Recognition as a Service and the Future of Elective Degrees
Edtech startup Woolf raised a $7.5 million seed round not to offer education options, but to legitimize those options.
“Wolf University is not competing with a cadre of startups offering unaccredited options for education,” writes Natasha Mascarenhas.
“Instead, Woolf wants to make them the customers of the future.”
Big deals are pushing more AI startups into the IPO arena
Alex Wilhelm and Anna Heim unboxed new data from CB Insights on venture capital investments in AI, noting that rising dollar volume and deal volume mean more AI-focused startups are heading to the public markets.
They leaned on Jay Das, partner at Sapphire Ventures and Rudina Cesseri, partner at GlassSwing Ventures, to help decipher the numbers.
“If you raise a total of $100 million, in a single shot, investors are betting on an exit north of $1 billion, and hopefully much larger,” wrote Anna and Alex.

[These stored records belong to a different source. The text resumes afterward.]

def expandN (n i : Nat) (rcon : Byte) (w : List Bytes) : List Bytes :=
  match n with
  | 0 => w
  | k + 1 =>
    let t := w.headD []
    let t' :=
      if i % 8 = 0 then
        match (t.drop 1 ++ t.take 1).map (tabN sboxT) with
        | x :: r => (x ^^^ rcon) :: r
        | [] => []
      else if i % 8 = 4 then t.map (tabN sboxT) else t
    let rcon' := if i % 8 = 0 then xtime rcon else rcon
    expandN k (i + 1) rcon' (xorB (w.getD 7 []) t' :: w)

theorem expand_fast (n : Nat) : ∀ i rcon w, aesExpand n i rcon w = expandN n i rcon w := by
  induction n with
  | zero => intros; rfl
  | succ k ih =>
    intro i rcon w
    rw [aesExpand, expandN, ih, sbox_fast] <;> rfl

def keysN (key : Bytes) : List Bytes :=
  let w := (expandN 52 8 0x01#8 (chunks 8 4 key).reverse).reverse
  (chunks 15 4 w).map List.flatten

theorem keys_fast (key : Bytes) : aesKeys key = keysN key := by rw [aesKeys, keysN, expand_fast]

def encN (ks : List Bytes) (blk : Bytes) : Bytes :=
  let s0 := xorB blk (ks.headD [])
  let s := ((ks.drop 1).take 13).foldl
    (fun st k => xorB (mixN (tabN mul2T) (tabN mul3T) id id (shiftRows 1 (st.map (tabN sboxT)))) k) s0
  xorB (shiftRows 1 (s.map (tabN sboxT))) (ks.getD 14 [])

theorem enc_fast (key blk : Bytes) : aesEnc key blk = encN (keysN key) blk := by
  simp only [aesEnc, encN, keys_fast, mixEnc_fast, sbox_fast]

def decN (ks : List Bytes) (blk : Bytes) : Bytes :=
  let s0 := xorB blk (ks.headD [])
  let s := ((ks.drop 1).take 13).foldl
    (fun st k => mixN (tabN mul14T) (tabN mul11T) (tabN mul13T) (tabN mul9T) (xorB ((shiftRows 3 st).map (tabN sboxInvT)) k)) s0
  xorB ((shiftRows 3 s).map (tabN sboxInvT)) (ks.getD 14 [])

theorem dec_fast (key blk : Bytes) : aesDec key blk = decN (keysN key).reverse blk := by
  simp only [aesDec, decN, keys_fast, mixDec_fast, sboxInv_fast]

def xtsDecN (keys : Bytes) (sector : Nat) (d : Bytes) : Bytes :=
  let ks := (keysN (keys.take 32)).reverse
  xtsGo (decN ks) (encN (keysN (keys.drop 32)) (toLE 16 sector)) (chunks (d.length / 16 + 1) 16 d)

theorem xtsDec_fast (keys : Bytes) (sector : Nat) (d : Bytes) : xtsDec keys sector d = xtsDecN keys sector d := by
  rw [xtsDec, xtsDecN, enc_fast, show aesDec (keys.take 32) = decN (keysN (keys.take 32)).reverse from funext (dec_fast _)]

def unwrapN (ks : List Bytes) (n t : Nat) (a : Bytes) (r : List Bytes) : Bytes × List Bytes :=
  match t with
  | 0 => (a, r)
  | k + 1 =>
    let i := k % n
    let b := decN ks (toBE 8 (beNat a ^^^ (k + 1)) ++ r.getD i [])
    unwrapN ks n k (b.take 8) (r.set i (b.drop 8))

theorem unwrapGo_fast (kek : Bytes) (n t : Nat) : ∀ a r, unwrapGo kek n t a r = unwrapN (keysN kek).reverse n t a r := by
  induction t with
  | zero => intros; rfl
  | succ k ih =>
    intro a r
    rw [unwrapGo, unwrapN, dec_fast, ih]

def keyUnwrapN (kek iv wrapped : Bytes) : Option Bytes :=
  let n := wrapped.length / 8 - 1
  let x := unwrapN (keysN kek).reverse n (6 * n) (wrapped.take 8) (chunks n 8 (wrapped.drop 8))
  if x.1 = iv then some x.2.flatten else none

theorem keyUnwrap_fast (kek iv wrapped : Bytes) : keyUnwrap kek iv wrapped = keyUnwrapN kek iv wrapped := by
  rw [keyUnwrap, keyUnwrapN, unwrapGo_fast]

end Sys2Proof
end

“Most of those companies will need to power their own exits, rather than seek a soft corporate landing.”
Microsoft’s transition to the cloud is a lesson in corporate growth
It’s no exaggeration to say that Microsoft’s transition to cloud computing fundamentally changed how the tech giant does business.
“Microsoft wasn’t just asking customers to make this change,” writes Ron Miller. “It also includes massive internal changes to everything from the way you build and distribute software – moving from a waterfall schedule of months and years to an agile place where you can potentially update on a daily basis. Huh.”
Last month, in a Nerdshala session: SaaS, he discussed the transition with Jared Spataro, corporate vice president for Microsoft 365.